The #WestAfricaLeaks is a collaborative work between ICIJ and Norbert Zongo Cell for Investigative Journalism (Cenozo) and 15 journalists from 11 West African countries. It sheds light on one of West Africa’s best kept secrets: its offshore practices.
According to the UNDP, of the 20 countries with the lowest human development in the world in 2016, half are in West Africa, namely Niger, Chad, Burkina Faso, Guinea, Sierra Leone, Guinea Bissau, Liberia, Mali, Gambia, Cote d’Ivoire. HDI measures the three dimensions of human development – health, education and standard of living.
Nearly 57 million Nigerians do not have access to safe water, over 130 million lack adequate sanitation and the country has more than 10 million children out of school (Nigeria DHS, 2013). Yet, between 1960 and 2015, about US$20 trillion was stolen from the Nigerian treasury by public officials. This amount outstripped the GDP of the United States in 2012 which stood at about US$18 trillion. (Economic and Financial Crimes Commission)

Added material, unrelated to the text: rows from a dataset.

theorem Block.pwrCmdHold_does (s : Block) (w : Who) (exp : BitVec 2) (h : s.acceptsWith w (.SUP .PWR_CMD) 0
    [(SUP_PWR_CMD_REQ, 1), (SUP_PWR_CMD_EXP, exp.toNat)] = true) (h1 : s.sup.cmd = none) (t : Block) (e : t = s.commandWith
    w (.SUP .PWR_CMD) 0 [(SUP_PWR_CMD_REQ, 1), (SUP_PWR_CMD_EXP, exp.toNat)]) : t.get SUP_STATE_RESULT = 5 ∧ t.get
    SUP_STATE_CMD_SEQ = (s.get SUP_STATE_CMD_SEQ + 1) % 16 ∧ t.sup.cmd = some (1, exp.toNat, false) ∧ t.bus.cause = 0 := by
  subst e
  rw [Block.pwrCmdHold_word s w exp h]
  unfold Block.pwrWrite
  simp (disch := decide) [h1]
  rfl

theorem Block.pwrCmdRun_does (s : Block) (w : Who) (exp : BitVec 2) (h : s.acceptsWith w (.SUP .PWR_CMD) 0
    [(SUP_PWR_CMD_REQ, 2), (SUP_PWR_CMD_EXP, exp.toNat)] = true) (h1 : s.sup.cmd = none) (t : Block) (e : t = s.commandWith
    w (.SUP .PWR_CMD) 0 [(SUP_PWR_CMD_REQ, 2), (SUP_PWR_CMD_EXP, exp.toNat)]) : t.get SUP_STATE_RESULT = 5 ∧ t.get
    SUP_STATE_CMD_SEQ = (s.get SUP_STATE_CMD_SEQ + 1) % 16 ∧ t.sup.cmd = some (2, exp.toNat, false) ∧ t.bus.cause = 0 := by
  subst e
  rw [Block.pwrCmdRun_word s w exp h]
  unfold Block.pwrWrite
  simp (disch := decide) [h1]
  rfl

@[simp] theorem Block.pwrOutcome_saf (s : Block) (r : Nat) : (Block.pwrOutcome s r).saf = s.saf :=
  (Block.pwrOutcome_frame _ _ (Block.Frame.refl _ _) (Covers.refl _)) .saf rfl

theorem Block.pwrCmdCheck_does (s : Block) (req : Nat) (h1 : s.sup.cmd = some (req, s.get SUP_STATE_PSTATE, false)) (h2 :
    s.get SUP_STATE_PSTATE = 1 ∨ s.get SUP_STATE_PSTATE = 2) (h3 : req = 1 ∨ req = 2) (h4 : req ≠ s.get SUP_STATE_PSTATE) (t
    : Block) (e : t = s.pwrCheck) : ((req = 2 → t.saf.release = true) ∧ (req = 1 → t.saf.hold = true)) ∧ t.sup.cmd = some
    (req, s.get SUP_STATE_PSTATE, true) := by
  subst e
  unfold Block.pwrCheck
  simp only [h1]
  have hp : s.pstate ≠ 3 := by unfold Block.pstate; omega
  rw [if_neg (by omega), if_neg (by simp [Block.pstate]), if_neg hp, if_neg (show ¬ req = s.pstate from h4)]
  rcases h3 with h3 | h3 <;> subst h3 <;> simp [Block.onSaf]

theorem Block.vauxFail_does_only (s : Block) (h1 : s.get SUP_STATE_VAUX_OK = 1) (h2 : s.get SUP_STATE_PSTATE ≠ 3) (h3 :
    s.get SUP_STATE_PG = 1) (t : Block) (e : t = s.vauxFail) : s.onlyParts (raised ++ [.reg (.SUP .STATE), .reg (.SUP
    .STATUS), .reg (.CLK .PLL_STAT), .reg (.SAF .MIRROR), .reg (.SAF .PB), .reg (.SAF .OUT_STAT), .reg (.SAF .CHK_STAT),
    .sup, .clk, .gte, .mtr, .saf, .start]) t := by
  subst e
  unfold Block.vauxFail
  rw [if_neg (by simp [Block.flag, h1])]
  simp (disch := decide) only [Block.pstate, Block.flag, Block.abortHealth, Block.get_ite, Block.get_put_bits, Block.get_event_reg, h2, h3,
      ite_self, if_false, Nat.reduceBNe, if_true]
  refine (Block.enterSurvival_frame (M := 0x175b3e5000000000000000004000008849001000000300001e90150640400000000000000000000000002006040000800000000000000c0880000000000000000000405) _ (.ite_ ?_ ?_) (.of (by decide))).only (.of (by decide))
  all_goals
    with_reducible repeat' first
      | exact .refl _ _
      | exact Covers.of (by decide)
      | apply Block.Frame.event_ | apply Block.Frame.put0_
      | (refine Block.Frame.ite_ ?_ ?_)

theorem Block.saveWindowClose_does_only (s : Block) (h1 : s.get SUP_STATE_SAVE_WIN = 1) (h2 : s.sup.vauxBack = none) (t :
    Block) (e : t = s.closeWindow) : s.onlyParts [.reg (.SUP .STATE), .reg (.SUP .STORE), .reg (.SNS .MCK_CFG), .reg (.ADC
    .CONV), .reg (.ADC .URG_REQ), .reg (.PWM .LEG_STAT), .reg (.NET .SUM), .reg (.NET .PORT_STAT), .sup, .pwm, .adc, .flt,
    .start, .bus] t := by
  subst e
  have hs : s.closeWindow = s.saveWindowClose := by
    unfold Block.closeWindow
    simp [Block.flag, h1, h2]
  rw [hs]
  exact (Block.saveWindowClose_frame (M := 0x60194000000000000000000000000000000000000120000000000000000000000000000000000000000000000000000000000000000080000000900000100000000009) s (.refl _ _) (.of (by decide))).only (.of (by decide))

end Sys2Proof.Machine
end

West African countries offer formal corporate tax incentives as well as discretionary incentives in special deals with companies. Research shows that three countries alone – Ghana, Nigeria and Senegal – are losing up to $5.8 billion a year. If the rest of ECOWAS lost revenues at similar percentages of their GDP, total revenue losses among the 15 ECOWAS states would amount to $9.6 billion a year (Action Aid, The West African Give Away)
The income of the richest Nigerian man earns from his wealth each year can lift two million of his compatriots out of poverty annually. While more than 112 million Nigerians were living in poverty in 2010, the richest Nigerian man will take 42 years to spend all his wealth at US$1 million per day (Inequality in Nigeria, Oxfam 2017)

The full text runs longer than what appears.